=== Section Start ===

-- ==== Sys2Proof/Tests/Slice0.lean ====
section
/-! SUPPORT. Tests of the model, their expected values taken from the examples of spec/ (the rule is named at each), and for
every statement with hypotheses a concrete state that meets them. -/

namespace Sys2Proof.Tests

open Sys2Proof.Machine

/-! ### Helpers -/

/-- A build that meets R12 with little memory: a 4 by 4 image, four message units, two key units, eight output units. -/
def tiny : Build := { pbBytes := 64, mbUnits := 4, kbUnits := 2, obUnits := 8 }

/-- A 4 by 4 image whose slots have the given low bits, then zeros. -/
def carrier (bits : Bits) : Memory 8 :=
  (List.range 64).map fun i =>
    (i, if (i + 1) % 4 = 0 then 0xFF#8 else if bits.getD (3 * (i / 4) + i % 4) false then 0xA1#8 else 0xA0#8)

/-- A block with a 4 by 4 carrier, the message "Hi" and the key "k". -/
def base : State :=
  { State.powerOn tiny with
    width := 4, height := 4, msgLen := 2, keyLen := 1,
    pb := carrier [], mb := [(0, 0x48), (1, 0x69)], kb := [(0, 0x6B)] }

/-- `base` with a command in flight and one turn of the host before the engine's. -/
def inFlight (w : Word) : State := { base.accept w with schedule := [.host] }

/-- `base` with one host operation to do. -/
def asked (op : HostOp) : State := { base with program := [op] }

/-- `inFlight` with one host operation to do. -/
def askedBusy (op : HostOp) : State := { inFlight 0x1 with program := [op] }

/-- The next state of an outcome. -/
def after : Result → Option State
  | .next s => some s
  | .fault _ => none
  | .refused _ => none

/-- STATUS.ERR, ERR_INFO, OUT_LEN, BITLEN and CAPACITY after an outcome. -/
def results (r : Result) : Option (Nat × Nat × Nat × Nat × Nat) :=
  (after r).map fun s => (s.err.toNat, s.errInfo.toNat, s.outLen.toNat, s.bitLen.toNat, s.capacity.toNat)

/-- OB up to OUT_LEN after an outcome. -/
def output (r : Result) : Option (List (Option CodeUnit)) :=
  (after r).map fun s => (List.range s.outLen.toNat).map s.ob.read?

/-! ### Well-formedness: an ill-formed term for each check -/

theorem test_wellFormed_all : ∀ i ∈ [Instr.nop, .embed, .embedK, .extract, .extractK, .xorEncK, .xorDecK, .softReset],
    i.WellFormed := by decide
theorem test_illFormed_reservedBits : (CommandFields.mk 1 false 0x0).problem = some .reservedBits := by decide
theorem test_illFormed_unassignedOp_low : (CommandFields.mk 0 false 0x5).problem = some .unassignedOp := by decide
theorem test_illFormed_unassignedOp_high : (CommandFields.mk 0 true 0xE).problem = some .unassignedOp := by decide
theorem test_illFormed_keyOnControl : (CommandFields.mk 0 true 0xF).problem = some .keyOnControl := by decide
theorem test_illFormed_keyMissing : (CommandFields.mk 0 false 0x3).problem = some .keyMissing := by decide
theorem test_build_reference : Build.reference.Valid := by decide
theorem test_build_pb_multiple : ¬ Build.Valid { tiny with pbBytes := 62 } := by decide
theorem test_build_pb_range : ¬ Build.Valid { tiny with pbBytes := 0 } ∧ ¬ Build.Valid { tiny with pbBytes := 16777220 } := by
  decide
theorem test_build_mb_range : ¬ Build.Valid { tiny with mbUnits := 0 } ∧ ¬ Build.Valid { tiny with mbUnits := 4194305 } := by
  decide
theorem test_build_kb_range : ¬ Build.Valid { tiny with kbUnits := 0 } ∧ ¬ Build.Valid { tiny with kbUnits := 4194305 } := by
  decide
theorem test_build_ob_range :
    ¬ Build.Valid { tiny with obUnits := 7 } ∧ ¬ Build.Valid { tiny with obUnits := 4194305 } ∧
    ¬ Build.Valid { tiny with pbBytes := 96 } := by decide

/-! ### Decoding: words written out from R91 and R92 (RSV, then K, then OP) -/

theorem test_decode_nop : (decode 0b000000000000000000000000000_0_0000#32).toOption = some .nop := by decide
theorem test_decode_embed : (decode 0b000000000000000000000000000_0_0001#32).toOption = some .embed := by decide
theorem test_decode_embedK : (decode 0b000000000000000000000000000_1_0001#32).toOption = some .embedK := by decide
theorem test_decode_extract : (decode 0b000000000000000000000000000_0_0010#32).toOption = some .extract := by decide
theorem test_decode_extractK : (decode 0b000000000000000000000000000_1_0010#32).toOption = some .extractK := by decide
theorem test_decode_xorEncK : (decode 0b000000000000000000000000000_1_0011#32).toOption = some .xorEncK := by decide
theorem test_decode_xorDecK : (decode 0b000000000000000000000000000_1_0100#32).toOption = some .xorDecK := by decide
theorem test_decode_softReset : (decode 0b000000000000000000000000000_0_1111#32).toOption = some .softReset := by decide
/-- R94 and the corner cases of R201. -/
theorem test_decode_illegal :
    [0x10#32, 0x3#32, 0x4#32, 0x5#32, 0xE#32, 0x1F#32, 0x20#32, 0x80000001#32, 0xFFFFFFFF#32].map
      (fun w => (decode w).toOption) = List.replicate 9 none := by decide
/-- R94's lines in the order it lists them (log 17): words that meet two lines. -/
theorem test_decode_reason : decode 0x25#32 = .error .reservedBits ∧ decode 0x15#32 = .error .unassignedOp ∧
    decode 0x30#32 = .error .reservedBits ∧ decode 0x1F#32 = .error .keyOnControl := ⟨rfl, rfl, rfl, rfl⟩
theorem test_decodeTableWord : decodeTableWord 32 0x11 = some .embedK ∧ decodeTableWord 32 0x10 = none := by decide

/-! ### The codec: the examples of R120 to R129 and R150 to R154 -/

theorem test_group : group 0x41 = [false, true, false, false, false, false, false, true] ∧
    (group 0x100).length = 9 ∧ (group 0x20AC).length = 14 ∧ (group 0xFFFF).length = 16 := by decide
theorem test_b2t_wide : b2t (t2b [0x100]) = [0x80] ∧ b2t (t2b [0x20AC, 0x41]) = [0x82, 0xB1] := by decide
theorem test_b64Enc : b64Enc [0x4D] = [0x54, 0x51, 0x3D, 0x3D] ∧ b64Enc [0x4D, 0x61] = [0x54, 0x57, 0x45, 0x3D] ∧
    b64Enc [0x4D, 0x61, 0x6E] = [0x54, 0x57, 0x46, 0x75] := by decide
theorem test_b64Dec_loose_bits : b64Dec [0x54, 0x52, 0x3D, 0x3D] = some [0x4D] := by decide
theorem test_b64Dec_fails : b64Dec [0x41, 0x3D, 0x3D, 0x3D] = none ∧ b64Dec [0x54, 0x51, 0x3D, 0x41] = none ∧
    b64Dec [0x41] = none := by decide
theorem test_xorEncrypt : xorEncrypt [0x48, 0x69] [0x6B] = some [0x49, 0x77, 0x49, 0x3D] ∧
    xorEncrypt [0x141] [0x100] = some (b64Enc [0x41]) ∧ xorEncrypt [0x141] [0x41] = none := by decide
theorem test_xorDecrypt : xorDecrypt [0x51, 0x51, 0x3D, 0x3D] [0x100] = some [0x141] := by decide

/-! ### Each command, one step -/

/-- R200. -/
theorem test_nop : (after (exec .nop base)).map (·.statusWord) = some 0x00000002#32 := by decide +kernel
/-- R178: "HI" in a 4 by 4 image. -/
theorem test_embed :
    let r := exec .embed { base with mb := [(0, 0x48), (1, 0x49)] }
    results r = some (0, 0, 0, 24, 48) ∧
    (after r).map (fun s => (List.range 24).map fun j => (s.pb.read? (slot j)).map (·.getLsbD 0)) =
      some ((t2b [0x48, 0x49, 0xB6]).map some) := by decide +kernel
/-- R178: "HI" in a 2 by 2 image. -/
theorem test_embed_capacity :
    results (exec .embed { base with width := 2, height := 2 }) = some (2, 0, 0, 24, 12) := by decide +kernel
/-- R179: "Hi" with the key "k" in a 4 by 4 image. -/
theorem test_embedK : results (exec .embedK base) = some (0, 0, 0, 40, 48) := by decide +kernel
/-- R179: the same in a 3 by 4 image. -/
theorem test_embedK_capacity : results (exec .embedK { base with width := 3 }) = some (2, 0, 0, 40, 36) := by decide +kernel
/-- R180: the image that `test_embed` leaves. -/
theorem test_extract :
    output (exec .extract { base with pb := carrier (t2b [0x48, 0x49, 0xB6]) }) = some [some 0x48, some 0x49] := by
  decide +kernel
/-- R180: an image of zero low bits. -/
theorem test_extract_notFound : results (exec .extract base) = some (3, 0, 0, 0, 48) := by decide +kernel
/-- R181: the artifact "IwI=" and the key "k". -/
theorem test_extractK :
    output (exec .extractK { base with pb := carrier (t2b [0x49, 0x77, 0x49, 0x3D, 0xB6]) }) =
      some [some 0x48, some 0x69] := by decide +kernel
/-- R181: the same with the key "j". -/
theorem test_extractK_wrongKey :
    output (exec .extractK { base with pb := carrier (t2b [0x49, 0x77, 0x49, 0x3D, 0xB6]), kb := [(0, 0x6A)] }) =
      some [some 0x49, some 0x68] := by decide +kernel
/-- R155. -/
theorem test_xorEncK : output (exec .xorEncK base) = some [some 0x49, some 0x77, some 0x49, some 0x3D] := by decide +kernel
/-- R223: V3 comes before V5. -/
theorem test_xorEncK_order : results (exec .xorEncK { base with msgLen := 0, keyLen := 0 }) = some (1, 3, 0, 0, 0) := by
  decide +kernel
/-- R156. -/
theorem test_xorDecK :
    output (exec .xorDecK { base with msgLen := 4, mb := [(0, 0x49), (1, 0x77), (2, 0x49), (3, 0x3D)] }) =
      some [some 0x48, some 0x69] := by decide +kernel
/-- R127 (F1), R156: a text whose length is no multiple of 4. -/
theorem test_xorDecK_decode : results (exec .xorDecK base) = some (4, 1, 0, 0, 0) := by decide +kernel
/-- R202. -/
theorem test_softReset :
    (after (exec .softReset { base with hzd := true, ie := true, done := true })).map
      (fun s => (s.statusWord, s.cmdLatch, s.width, s.irq, decide (s.pb = base.pb))) =
      some (0x0#32, 0xF#32, 0x0#16, false, true) := by decide +kernel
/-- R201. -/
theorem test_illegal :
    (after (step { inFlight 0x5 with schedule := [] })).map (fun s => (s.err, s.errInfo, s.busy, s.done)) =
      some (0x6#4, 0x5#32, false, true) := by decide +kernel
/-- R262: a message unit that nothing has written. -/
theorem test_uninitRead : exec .xorEncK { base with mb := [(0, 0x48)] } = .fault (.uninitRead .mb 1) := rfl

=== Section End ===

_Problem requirements:_
Reproduce exactly the lines above from the line with "theorem test_nop : (after" to the line with "2 image. -/", including both, and add nothing.

_Response:_
theorem test_nop : (after (exec .nop base)).map (·.statusWord) = some 0x00000002#32 := by decide +kernel
/-- R178: "HI" in a 4 by 4 image. -/
theorem test_embed :
    let r := exec .embed { base with mb := [(0, 0x48), (1, 0x49)] }
    results r = some (0, 0, 0, 24, 48) ∧
    (after r).map (fun s => (List.range 24).map fun j => (s.pb.read? (slot j)).map (·.getLsbD 0)) =
      some ((t2b [0x48, 0x49, 0xB6]).map some) := by decide +kernel
/-- R178: "HI" in a 2 by 2 image. -/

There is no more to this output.